Кловис с радостью встал, а Берч проводила его до двери, успев шепнуть:
– Госпожа очень плоха, сэр. Боюсь, она уже никогда не поправится, если еще задержится здесь.
– Я сделаю все, что в моих силах, – ответил Кловис. – Прошу тебя – береги ее!
Элизабет жила в страхе, боясь собственной тени. Тяжесть вины так давила на ее разум, что временами казалось, будто все окружающие видят на ее челе каинову печать. Снова и снова она мысленно возвращалась к тому моменту, когда бросила в огонь камина травы, которыми наделила ее старая кружевница, позволив затаенным желаниям превратиться в явь. Она проделала это трижды, как и учила старуха, с каждым разом умножая свою вину и замутняя душу. Теперь она стала изгоем, и нет ей прощения. Временами Элизабет истерически рыдала, временами находилась в полной прострации, глядя в никуда. Она желала Аннунсиате зла, и вот теперь ее арестовали за измену и провели через темный портал в Тауэр, где она томилась, ожидая суда. Ральф говорил, что до суда дело не дойдет и король спасет ее, но Элизабет знала лучше: Аннунсиате никогда оттуда не выйти, потому что она умирает от лихорадки в сырой и гнилой камере.

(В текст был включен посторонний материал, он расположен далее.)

-- ==== Sys2Proof/Machine/Crypto.lean ====
section
/-! DEFINITION. SHA-384 and ECDSA P-384 verification, which the manual names (R63, R64, R503, R506) and whose content is
taken from the public standards FIPS 180-4 and FIPS 186-5 (PRESUMED, log 10). -/
namespace Sys2Proof.Machine

def m64 (x : Nat) : Nat := x % 2 ^ 64

def rotr64 (x n : Nat) : Nat := m64 (x / 2 ^ n + x * 2 ^ (64 - n))

/-- The round constants. -/
def shaKLow : List Nat :=
  [0x428A2F98D728AE22, 0x7137449123EF65CD, 0xB5C0FBCFEC4D3B2F, 0xE9B5DBA58189DBBC,
   0x3956C25BF348B538, 0x59F111F1B605D019, 0x923F82A4AF194F9B, 0xAB1C5ED5DA6D8118,
   0xD807AA98A3030242, 0x12835B0145706FBE, 0x243185BE4EE4B28C, 0x550C7DC3D5FFB4E2,
   0x72BE5D74F27B896F, 0x80DEB1FE3B1696B1, 0x9BDC06A725C71235, 0xC19BF174CF692694,
   0xE49B69C19EF14AD2, 0xEFBE4786384F25E3, 0x0FC19DC68B8CD5B5, 0x240CA1CC77AC9C65,
   0x2DE92C6F592B0275, 0x4A7484AA6EA6E483, 0x5CB0A9DCBD41FBD4, 0x76F988DA831153B5,
   0x983E5152EE66DFAB, 0xA831C66D2DB43210, 0xB00327C898FB213F, 0xBF597FC7BEEF0EE4,
   0xC6E00BF33DA88FC2, 0xD5A79147930AA725, 0x06CA6351E003826F, 0x142929670A0E6E70,
   0x27B70A8546D22FFC, 0x2E1B21385C26C926, 0x4D2C6DFC5AC42AED, 0x53380D139D95B3DF,
   0x650A73548BAF63DE, 0x766A0ABB3C77B2A8, 0x81C2C92E47EDAEE6, 0x92722C851482353B]

def shaKHigh : List Nat :=
  [0xA2BFE8A14CF10364, 0xA81A664BBC423001, 0xC24B8B70D0F89791, 0xC76C51A30654BE30,
   0xD192E819D6EF5218, 0xD69906245565A910, 0xF40E35855771202A, 0x106AA07032BBD1B8,
   0x19A4C116B8D2D0C8, 0x1E376C085141AB53, 0x2748774CDF8EEB99, 0x34B0BCB5E19B48A8,
   0x391C0CB3C5C95A63, 0x4ED8AA4AE3418ACB, 0x5B9CCA4F7763E373, 0x682E6FF3D6B2B8A3,
   0x748F82EE5DEFB2FC, 0x78A5636F43172F60, 0x84C87814A1F0AB72, 0x8CC702081A6439EC,
   0x90BEFFFA23631E28, 0xA4506CEBDE82BDE9, 0xBEF9A3F7B2C67915, 0xC67178F2E372532B,
   0xCA273ECEEA26619C, 0xD186B8C721C0C207, 0xEADA7DD6CDE0EB1E, 0xF57D4F7FEE6ED178,
   0x06F067AA72176FBA, 0x0A637DC5A2C898A6, 0x113F9804BEF90DAE, 0x1B710B35131C471B,
   0x28DB77F523047D84, 0x32CAAB7B40C72493, 0x3C9EBE0A15C9BEBC, 0x431D67C49C100D4C,
   0x4CC5D4BECB3E42B6, 0x597F299CFC657E2A, 0x5FCB6FAB3AD6FAEC, 0x6C44198C4A475817]

def shaK : List Nat := shaKLow ++ shaKHigh

def shaS0 (x : Nat) : Nat := rotr64 x 28 ^^^ rotr64 x 34 ^^^ rotr64 x 39
def shaS1 (x : Nat) : Nat := rotr64 x 14 ^^^ rotr64 x 18 ^^^ rotr64 x 41
def shaG0 (x : Nat) : Nat := rotr64 x 1 ^^^ rotr64 x 8 ^^^ (x / 2 ^ 7)
def shaG1 (x : Nat) : Nat := rotr64 x 19 ^^^ rotr64 x 61 ^^^ (x / 2 ^ 6)
def shaCh (x y z : Nat) : Nat := (x &&& y) ^^^ ((2 ^ 64 - 1 - x) &&& z)
def shaMaj (x y z : Nat) : Nat := (x &&& y) ^^^ (x &&& z) ^^^ (y &&& z)

/-- The message schedule: the window of the last 16 words, and the words still to come. -/
def shaSchedule : Nat → List Nat → List Nat
  | 0, _ => []
  | n + 1, w =>
    let next := m64 (shaG1 (w.getD 14 0) + w.getD 9 0 + shaG0 (w.getD 1 0) + w.getD 0 0)
    next :: shaSchedule n (w.drop 1 ++ [next])

structure ShaState where
  a : Nat
  b : Nat
  c : Nat
  d : Nat
  e : Nat
  f : Nat
  g : Nat
  h : Nat
  deriving DecidableEq, Repr

def shaRound (s : ShaState) (kw : Nat) : ShaState :=
  let t1 := m64 (s.h + shaS1 s.e + shaCh s.e s.f s.g + kw)
  let t2 := m64 (shaS0 s.a + shaMaj s.a s.b s.c)
  { a := m64 (t1 + t2), b := s.a, c := s.b, d := s.c, e := m64 (s.d + t1), f := s.e, g := s.f, h := s.g }

def shaInit : ShaState :=
  { a := 0xCBBB9D5DC1059ED8, b := 0x629A292A367CD507, c := 0x9159015A3070DD17, d := 0x152FECD8F70E5939,
    e := 0x67332667FFC00B31, f := 0x8EB44A8768581511, g := 0xDB0C2E0D64F98FA7, h := 0x47B5481DBEFA4FA4 }

def shaWords : Nat → List Byte → List Nat
  | 0, _ => []
  | n + 1, bs => beNat (bs.take 8) :: shaWords n (bs.drop 8)

/-- One 128-byte block. -/
def shaBlock (s : ShaState) (blk : List Byte) : ShaState :=
  let w := shaWords 16 blk
  let ws := w ++ shaSchedule 64 w
  let r := (List.zipWith (fun k x => k + x) shaK ws).foldl shaRound s
  { a := m64 (s.a + r.a), b := m64 (s.b + r.b), c := m64 (s.c + r.c), d := m64 (s.d + r.d),
    e := m64 (s.e + r.e), f := m64 (s.f + r.f), g := m64 (s.g + r.g), h := m64 (s.h + r.h) }

def shaBlocks : Nat → ShaState → List Byte → ShaState
  | 0, s, _ => s
  | n + 1, s, bs => shaBlocks n (shaBlock s (bs.take 128)) (bs.drop 128)

def beBytes (n x : Nat) : List Byte := (leBytes n x).reverse

/-- The message with its padding. -/
def shaPad (bs : List Byte) : List Byte :=
  bs ++ [0x80] ++ List.replicate ((111 + 128 - bs.length % 128) % 128) 0 ++ beBytes 16 (8 * bs.length)

/-- SHA-384: 48 bytes. -/
def sha384 (bs : List Byte) : List Byte :=
  let p := shaPad bs
  let s := shaBlocks (p.length / 128) shaInit p
  beBytes 8 s.a ++ beBytes 8 s.b ++ beBytes 8 s.c ++ beBytes 8 s.d ++ beBytes 8 s.e ++ beBytes 8 s.f

/-- The field prime of P-384. -/
def p384P : Nat := 2 ^ 384 - 2 ^ 128 - 2 ^ 96 + 2 ^ 32 - 1
/-- The order of the base point. -/
def p384N : Nat := 0xFFFFFFFFFFFFFFFFFFFFFFFFFFFFFFFFFFFFFFFFFFFFFFFFC7634D81F4372DDF581A0DB248B0A77AECEC196ACCC52973
def p384B : Nat := 0xB3312FA7E23EE7E4988E056BE3F82D19181D9C6EFE8141120314088F5013875AC656398D8A2ED19D2A85C8EDD3EC2AEF
def p384Gx : Nat := 0xAA87CA22BE8B05378EB1C71EF320AD746E1D3B628BA79B9859F741E082542A385502F25DBF55296C3A545E3872760AB7
def p384Gy : Nat := 0x3617DE4A96262C6F5D9E98BF9292DC29F8F41DBD289A147CE9DA3113B5F0B8C00A60B1CE1D7E819D7A431D7C90EA0E5F

/-- x^e mod m, by the `fuel` low bits of e. -/
def powMod (m : Nat) : Nat → Nat → Nat → Nat
  | 0, _, _ => 1 % m
  | fuel + 1, x, e =>
    let r := powMod m fuel (x * x % m) (e / 2)
    if e % 2 == 1 then r * x % m else r

def invMod (m x : Nat) : Nat := powMod m 384 (x % m) (m - 2)

/-- A point of the curve, none at infinity. -/
abbrev Point := Option (Nat × Nat)

def pointAdd (q r : Point) : Point :=
  match q, r with
  | none, r => r
  | q, none => q
  | some (x1, y1), some (x2, y2) =>
    if x1 == x2 && (y1 + y2) % p384P == 0 then none
    else
      let num := if x1 == x2 then (3 * x1 * x1 + (p384P - 3)) else (y2 + p384P - y1)
      let den := if x1 == x2 then 2 * y1 else (x2 + p384P - x1)
      let l := num * invMod p384P den % p384P
      let x3 := (l * l + 2 * p384P - x1 - x2) % p384P
      let y3 := (l * (x1 + p384P - x3) + p384P - y1) % p384P
      some (x3, y3)

/-- k times a point, by the `fuel` low bits of k. -/
def pointMul : Nat → Nat → Point → Point
  | 0, _, _ => none
  | fuel + 1, k, q =>
    let r := pointMul fuel (k / 2) (pointAdd q q)
    if k % 2 == 1 then pointAdd r q else r

/-- The point of an uncompressed public key of 97 bytes, when it lies on the curve (R506). -/
def keyPoint (key : List Byte) : Point :=
  let x := beNat (slice key 1 48)
  let y := beNat (slice key 49 48)
  if key.length == 97 && byteAt key 0 == 4 && decide (x < p384P) && decide (y < p384P)
     && (y * y) % p384P == (x * x * x + (p384P - 3) * x + p384B) % p384P then some (x, y)
  else none

/-- ECDSA P-384 over a SHA-384 digest. -/
def ecdsaVerify (key digest sigR sigS : List Byte) : Bool :=
  let r := beNat sigR
  let s := beNat sigS
  match keyPoint key with
  | none => false
  | some q =>
    if r == 0 || s == 0 || decide (p384N ≤ r) || decide (p384N ≤ s) then false
    else
      let z := beNat digest
      let w := invMod p384N s
      let u1 := z * w % p384N
      let u2 := r * w % p384N
      match pointAdd (pointMul 384 u1 (some (p384Gx, p384Gy))) (pointMul 384 u2 (some q)) with
      | none => false
      | some (x, _) => x % p384N == r

end Sys2Proof.Machine
end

Элизабет все чаще оставалась в своей комнате, не выходя даже, к столу. Слуги не очень над этим задумывались, списывая ее затворничество на большой срок беременности, что спасало от излишних вопросов. Но между собой они до сих пор судачили о том, что она так и не ходит в часовню. Элизабет тянула с этим, поскольку надежды на то, что можно пойти на исповедь, раскаяться и получить прощение, не было, она знала: это невозможно – ее вина была слишком велика. Вот почему она не покидала свою комнату, меряя шагами пол, рыдая, стискивая руки, выглядывая из окна на серое облачное ноябрьское небо.